@[simp] theorem State.setError_lines (s : State) (e : ErrorCode) :
    (s.setError e).lines = s.lines := rfl

@[simp] theorem State.setError_schedule (s : State) (e : ErrorCode) :
    (s.setError e).schedule = s.schedule := rfl

@[simp] theorem State.setError_uptime (s : State) (e : ErrorCode) :
    (s.setError e).uptime = s.uptime := rfl

@[simp] theorem State.setError_uptimeMs (s : State) (e : ErrorCode) :
    (s.setError e).uptimeMs = s.uptimeMs := rfl

@[simp] theorem State.setError_retained (s : State) (e : ErrorCode) :
    (s.setError e).retained = s.retained := rfl

@[simp] theorem State.setError_meters (s : State) (e : ErrorCode) :
    (s.setError e).meters = s.meters := rfl

@[simp] theorem State.setError_report (s : State) (e : ErrorCode) :
    (s.setError e).report = s.report := rfl

@[simp] theorem State.setError_mem (s : State) (e : ErrorCode) :
    (s.setError e).mem = s.mem := rfl

@[simp] theorem State.setError_seed (s : State) (e : ErrorCode) :
    (s.setError e).seed = s.seed := rfl

@[simp] theorem State.setError_pending (s : State) (e : ErrorCode) :
    (s.setError e).pending = s.pending := rfl

/-! ## `setEngine` -/

@[simp] theorem State.setEngine_ctl (s : State) (e : EngineState) :
    (s.setEngine e).ctl = { s.ctl with engine := e } := rfl

@[simp] theorem State.setEngine_power (s : State) (e : EngineState) :
    (s.setEngine e).power = s.power := rfl

@[simp] theorem State.setEngine_intake (s : State) (e : EngineState) :
    (s.setEngine e).intake = s.intake := rfl

@[simp] theorem State.setEngine_ctxs (s : State) (e : EngineState) :
    (s.setEngine e).ctxs = s.ctxs := rfl

@[simp] theorem State.setEngine_waiting (s : State) (e : EngineState) :
    (s.setEngine e).waiting = s.waiting := rfl

@[simp] theorem State.setEngine_freeLines (s : State) (e : EngineState) :
    (s.setEngine e).freeLines = s.freeLines := rfl

@[simp] theorem State.setEngine_lines (s : State) (e : EngineState) :
    (s.setEngine e).lines = s.lines := rfl

@[simp] theorem State.setEngine_schedule (s : State) (e : EngineState) :
    (s.setEngine e).schedule = s.schedule := rfl

@[simp] theorem State.setEngine_uptime (s : State) (e : EngineState) :
    (s.setEngine e).uptime = s.uptime := rfl

@[simp] theorem State.setEngine_uptimeMs (s : State) (e : EngineState) :
    (s.setEngine e).uptimeMs = s.uptimeMs := rfl

@[simp] theorem State.setEngine_retained (s : State) (e : EngineState) :
    (s.setEngine e).retained = s.retained := rfl

@[simp] theorem State.setEngine_meters (s : State) (e : EngineState) :
    (s.setEngine e).meters = s.meters := rfl

@[simp] theorem State.setEngine_report (s : State) (e : EngineState) :
    (s.setEngine e).report = s.report := rfl

@[simp] theorem State.setEngine_mem (s : State) (e : EngineState) :
    (s.setEngine e).mem = s.mem := rfl

@[simp] theorem State.setEngine_seed (s : State) (e : EngineState) :
    (s.setEngine e).seed = s.seed := rfl

@[simp] theorem State.setEngine_pending (s : State) (e : EngineState) :
    (s.setEngine e).pending = s.pending := rfl

/-! ## `modReport` -/

@[simp] theorem State.modReport_ctl (s : State) (f : ReportWriter → ReportWriter) :
    (s.modReport f).ctl = s.ctl := rfl

@[simp] theorem State.modReport_power (s : State) (f : ReportWriter → ReportWriter) :
    (s.modReport f).power = s.power := rfl

@[simp] theorem State.modReport_intake (s : State) (f : ReportWriter → ReportWriter) :
    (s.modReport f).intake = s.intake := rfl

@[simp] theorem State.modReport_ctxs (s : State) (f : ReportWriter → ReportWriter) :
    (s.modReport f).ctxs = s.ctxs := rfl

@[simp] theorem State.modReport_waiting (s : State) (f : ReportWriter → ReportWriter) :
    (s.modReport f).waiting = s.waiting := rfl

@[simp] theorem State.modReport_freeLines (s : State) (f : ReportWriter → ReportWriter) :
    (s.modReport f).freeLines = s.freeLines := rfl

@[simp] theorem State.modReport_lines (s : State) (f : ReportWriter → ReportWriter) :
    (s.modReport f).lines = s.lines := rfl

@[simp] theorem State.modReport_schedule (s : State) (f : ReportWriter → ReportWriter) :
    (s.modReport f).schedule = s.schedule := rfl

@[simp] theorem State.modReport_uptime (s : State) (f : ReportWriter → ReportWriter) :
    (s.modReport f).uptime = s.uptime := rfl

@[simp] theorem State.modReport_uptimeMs (s : State) (f : ReportWriter → ReportWriter) :
    (s.modReport f).uptimeMs = s.uptimeMs := rfl

@[simp] theorem State.modReport_retained (s : State) (f : ReportWriter → ReportWriter) :
    (s.modReport f).retained = s.retained := rfl

@[simp] theorem State.modReport_meters (s : State) (f : ReportWriter → ReportWriter) :
    (s.modReport f).meters = s.meters := rfl

@[simp] theorem State.modReport_report (s : State) (f : ReportWriter → ReportWriter) :
    (s.modReport f).report = f s.report := rfl

@[simp] theorem State.modReport_mem (s : State) (f : ReportWriter → ReportWriter) :
    (s.modReport f).mem = s.mem := rfl

@[simp] theorem State.modReport_seed (s : State) (f : ReportWriter → ReportWriter) :
    (s.modReport f).seed = s.seed := rfl

@[simp] theorem State.modReport_pending (s : State) (f : ReportWriter → ReportWriter) :
    (s.modReport f).pending = s.pending := rfl

/-! ## `setStreak` -/

@[simp] theorem State.setStreak_ctl (s : State) (n : Nat) :
    (s.setStreak n).ctl = s.ctl := rfl

@[simp] theorem State.setStreak_power (s : State) (n : Nat) :
    (s.setStreak n).power = s.power := rfl

@[simp] theorem State.setStreak_intake (s : State) (n : Nat) :
    (s.setStreak n).intake = { s.intake with streak := n } := rfl

@[simp] theorem State.setStreak_ctxs (s : State) (n : Nat) :
    (s.setStreak n).ctxs = s.ctxs := rfl

@[simp] theorem State.setStreak_waiting (s : State) (n : Nat) :
    (s.setStreak n).waiting = s.waiting := rfl

@[simp] theorem State.setStreak_freeLines (s : State) (n : Nat) :
    (s.setStreak n).freeLines = s.freeLines := rfl

@[simp] theorem State.setStreak_lines (s : State) (n : Nat) :
    (s.setStreak n).lines = s.lines := rfl

@[simp] theorem State.setStreak_schedule (s : State) (n : Nat) :
    (s.setStreak n).schedule = s.schedule := rfl

@[simp] theorem State.setStreak_uptime (s : State) (n : Nat) :
    (s.setStreak n).uptime = s.uptime := rfl

@[simp] theorem State.setStreak_uptimeMs (s : State) (n : Nat) :
    (s.setStreak n).uptimeMs = s.uptimeMs := rfl

@[simp] theorem State.setStreak_retained (s : State) (n : Nat) :
    (s.setStreak n).retained = s.retained := rfl

@[simp] theorem State.setStreak_meters (s : State) (n : Nat) :
    (s.setStreak n).meters = s.meters := rfl

@[simp] theorem State.setStreak_report (s : State) (n : Nat) :
    (s.setStreak n).report = s.report := rfl

@[simp] theorem State.setStreak_mem (s : State) (n : Nat) :
    (s.setStreak n).mem = s.mem := rfl

@[simp] theorem State.setStreak_seed (s : State) (n : Nat) :
    (s.setStreak n).seed = s.seed := rfl

@[simp] theorem State.setStreak_pending (s : State) (n : Nat) :
    (s.setStreak n).pending = s.pending := rfl

/-! ## `setWaiting` -/

@[simp] theorem State.setWaiting_ctl (s : State) (w : Waiting) :
    (s.setWaiting w).ctl = s.ctl := rfl

@[simp] theorem State.setWaiting_power (s : State) (w : Waiting) :
    (s.setWaiting w).power = s.power := rfl

@[simp] theorem State.setWaiting_intake (s : State) (w : Waiting) :
    (s.setWaiting w).intake = s.intake := rfl

@[simp] theorem State.setWaiting_ctxs (s : State) (w : Waiting) :
    (s.setWaiting w).ctxs = s.ctxs := rfl

@[simp] theorem State.setWaiting_waiting (s : State) (w : Waiting) :
    (s.setWaiting w).waiting = w := rfl

@[simp] theorem State.setWaiting_freeLines (s : State) (w : Waiting) :
    (s.setWaiting w).freeLines = s.freeLines := rfl

@[simp] theorem State.setWaiting_lines (s : State) (w : Waiting) :
    (s.setWaiting w).lines = s.lines := rfl

@[simp] theorem State.setWaiting_schedule (s : State) (w : Waiting) :
    (s.setWaiting w).schedule = s.schedule := rfl

@[simp] theorem State.setWaiting_uptime (s : State) (w : Waiting) :
    (s.setWaiting w).uptime = s.uptime := rfl

@[simp] theorem State.setWaiting_uptimeMs (s : State) (w : Waiting) :
    (s.setWaiting w).uptimeMs = s.uptimeMs := rfl

@[simp] theorem State.setWaiting_retained (s : State) (w : Waiting) :
    (s.setWaiting w).retained = s.retained := rfl

@[simp] theorem State.setWaiting_meters (s : State) (w : Waiting) :
    (s.setWaiting w).meters = s.meters := rfl

@[simp] theorem State.setWaiting_report (s : State) (w : Waiting) :
    (s.setWaiting w).report = s.report := rfl

@[simp] theorem State.setWaiting_mem (s : State) (w : Waiting) :
    (s.setWaiting w).mem = s.mem := rfl

@[simp] theorem State.setWaiting_seed (s : State) (w : Waiting) :
    (s.setWaiting w).seed = s.seed := rfl

@[simp] theorem State.setWaiting_pending (s : State) (w : Waiting) :
    (s.setWaiting w).pending = s.pending := rfl

/-! ## `setFree` -/

@[simp] theorem State.setFree_ctl (s : State) (ls : List LineId) :
    (s.setFree ls).ctl = s.ctl := rfl

@[simp] theorem State.setFree_power (s : State) (ls : List LineId) :
    (s.setFree ls).power = s.power := rfl

@[simp] theorem State.setFree_intake (s : State) (ls : List LineId) :
    (s.setFree ls).intake = s.intake := rfl

@[simp] theorem State.setFree_ctxs (s : State) (ls : List LineId) :
    (s.setFree ls).ctxs = s.ctxs := rfl

@[simp] theorem State.setFree_waiting (s : State) (ls : List LineId) :
    (s.setFree ls).waiting = s.waiting := rfl

@[simp] theorem State.setFree_freeLines (s : State) (ls : List LineId) :
    (s.setFree ls).freeLines = ls := rfl

@[simp] theorem State.setFree_lines (s : State) (ls : List LineId) :
    (s.setFree ls).lines = s.lines := rfl

@[simp] theorem State.setFree_schedule (s : State) (ls : List LineId) :
    (s.setFree ls).schedule = s.schedule := rfl

@[simp] theorem State.setFree_uptime (s : State) (ls : List LineId) :
    (s.setFree ls).uptime = s.uptime := rfl

@[simp] theorem State.setFree_uptimeMs (s : State) (ls : List LineId) :
    (s.setFree ls).uptimeMs = s.uptimeMs := rfl

@[simp] theorem State.setFree_retained (s : State) (ls : List LineId) :
    (s.setFree ls).retained = s.retained := rfl

@[simp] theorem State.setFree_meters (s : State) (ls : List LineId) :
    (s.setFree ls).meters = s.meters := rfl

@[simp] theorem State.setFree_report (s : State) (ls : List LineId) :
    (s.setFree ls).report = s.report := rfl

@[simp] theorem State.setFree_mem (s : State) (ls : List LineId) :
    (s.setFree ls).mem = s.mem := rfl

@[simp] theorem State.setFree_seed (s : State) (ls : List LineId) :
    (s.setFree ls).seed = s.seed := rfl

@[simp] theorem State.setFree_pending (s : State) (ls : List LineId) :
    (s.setFree ls).pending = s.pending := rfl

/-! ## `joinFree` -/

@[simp] theorem State.joinFree_ctl (s : State) (l : LineId) :
    (s.joinFree l).ctl = s.ctl := rfl

@[simp] theorem State.joinFree_power (s : State) (l : LineId) :
    (s.joinFree l).power = s.power := rfl

@[simp] theorem State.joinFree_intake (s : State) (l : LineId) :
    (s.joinFree l).intake = s.intake := rfl

@[simp] theorem State.joinFree_ctxs (s : State) (l : LineId) :
    (s.joinFree l).ctxs = s.ctxs := rfl

@[simp] theorem State.joinFree_waiting (s : State) (l : LineId) :
    (s.joinFree l).waiting = s.waiting := rfl

@[simp] theorem State.joinFree_freeLines (s : State) (l : LineId) :
    (s.joinFree l).freeLines = s.freeLines ++ [l] := rfl

@[simp] theorem State.joinFree_lines (s : State) (l : LineId) :
    (s.joinFree l).lines = s.lines := rfl

@[simp] theorem State.joinFree_schedule (s : State) (l : LineId) :
    (s.joinFree l).schedule = s.schedule := rfl

@[simp] theorem State.joinFree_uptime (s : State) (l : LineId) :
    (s.joinFree l).uptime = s.uptime := rfl

@[simp] theorem State.joinFree_uptimeMs (s : State) (l : LineId) :
    (s.joinFree l).uptimeMs = s.uptimeMs := rfl

@[simp] theorem State.joinFree_retained (s : State) (l : LineId) :
    (s.joinFree l).retained = s.retained := rfl

@[simp] theorem State.joinFree_meters (s : State) (l : LineId) :
    (s.joinFree l).meters = s.meters := rfl

@[simp] theorem State.joinFree_report (s : State) (l : LineId) :
    (s.joinFree l).report = s.report := rfl

@[simp] theorem State.joinFree_mem (s : State) (l : LineId) :
    (s.joinFree l).mem = s.mem := rfl

@[simp] theorem State.joinFree_seed (s : State) (l : LineId) :
    (s.joinFree l).seed = s.seed := rfl

@[simp] theorem State.joinFree_pending (s : State) (l : LineId) :
    (s.joinFree l).pending = s.pending := rfl

/-! ## `leaveFree` -/

@[simp] theorem State.leaveFree_ctl (s : State) (l : LineId) :
    (s.leaveFree l).ctl = s.ctl := rfl

@[simp] theorem State.leaveFree_power (s : State) (l : LineId) :
    (s.leaveFree l).power = s.power := rfl

@[simp] theorem State.leaveFree_intake (s : State) (l : LineId) :
    (s.leaveFree l).intake = s.intake := rfl

@[simp] theorem State.leaveFree_ctxs (s : State) (l : LineId) :
    (s.leaveFree l).ctxs = s.ctxs := rfl

@[simp] theorem State.leaveFree_waiting (s : State) (l : LineId) :
    (s.leaveFree l).waiting = s.waiting := rfl

@[simp] theorem State.leaveFree_freeLines (s : State) (l : LineId) :
    (s.leaveFree l).freeLines = s.freeLines.filter fun k => decide (k ≠ l) := rfl

@[simp] theorem State.leaveFree_lines (s : State) (l : LineId) :
    (s.leaveFree l).lines = s.lines := rfl

@[simp] theorem State.leaveFree_schedule (s : State) (l : LineId) :
    (s.leaveFree l).schedule = s.schedule := rfl

@[simp] theorem State.leaveFree_uptime (s : State) (l : LineId) :
    (s.leaveFree l).uptime = s.uptime := rfl

@[simp] theorem State.leaveFree_uptimeMs (s : State) (l : LineId) :
    (s.leaveFree l).uptimeMs = s.uptimeMs := rfl

@[simp] theorem State.leaveFree_retained (s : State) (l : LineId) :
    (s.leaveFree l).retained = s.retained := rfl

@[simp] theorem State.leaveFree_meters (s : State) (l : LineId) :
    (s.leaveFree l).meters = s.meters := rfl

+--

Above are the records; from them, give again exactly the lines from the one containing "(s.joinFree l).freeLines = s.freeLines" to the one containing "theorem State.joinFree_mem (s", both lines included, and nothing more.

    (s.joinFree l).freeLines = s.freeLines ++ [l] := rfl

@[simp] theorem State.joinFree_lines (s : State) (l : LineId) :
    (s.joinFree l).lines = s.lines := rfl

@[simp] theorem State.joinFree_schedule (s : State) (l : LineId) :
    (s.joinFree l).schedule = s.schedule := rfl

@[simp] theorem State.joinFree_uptime (s : State) (l : LineId) :
    (s.joinFree l).uptime = s.uptime := rfl

@[simp] theorem State.joinFree_uptimeMs (s : State) (l : LineId) :
    (s.joinFree l).uptimeMs = s.uptimeMs := rfl

@[simp] theorem State.joinFree_retained (s : State) (l : LineId) :
    (s.joinFree l).retained = s.retained := rfl

@[simp] theorem State.joinFree_meters (s : State) (l : LineId) :
    (s.joinFree l).meters = s.meters := rfl

@[simp] theorem State.joinFree_report (s : State) (l : LineId) :
    (s.joinFree l).report = s.report := rfl

@[simp] theorem State.joinFree_mem (s : State) (l : LineId) :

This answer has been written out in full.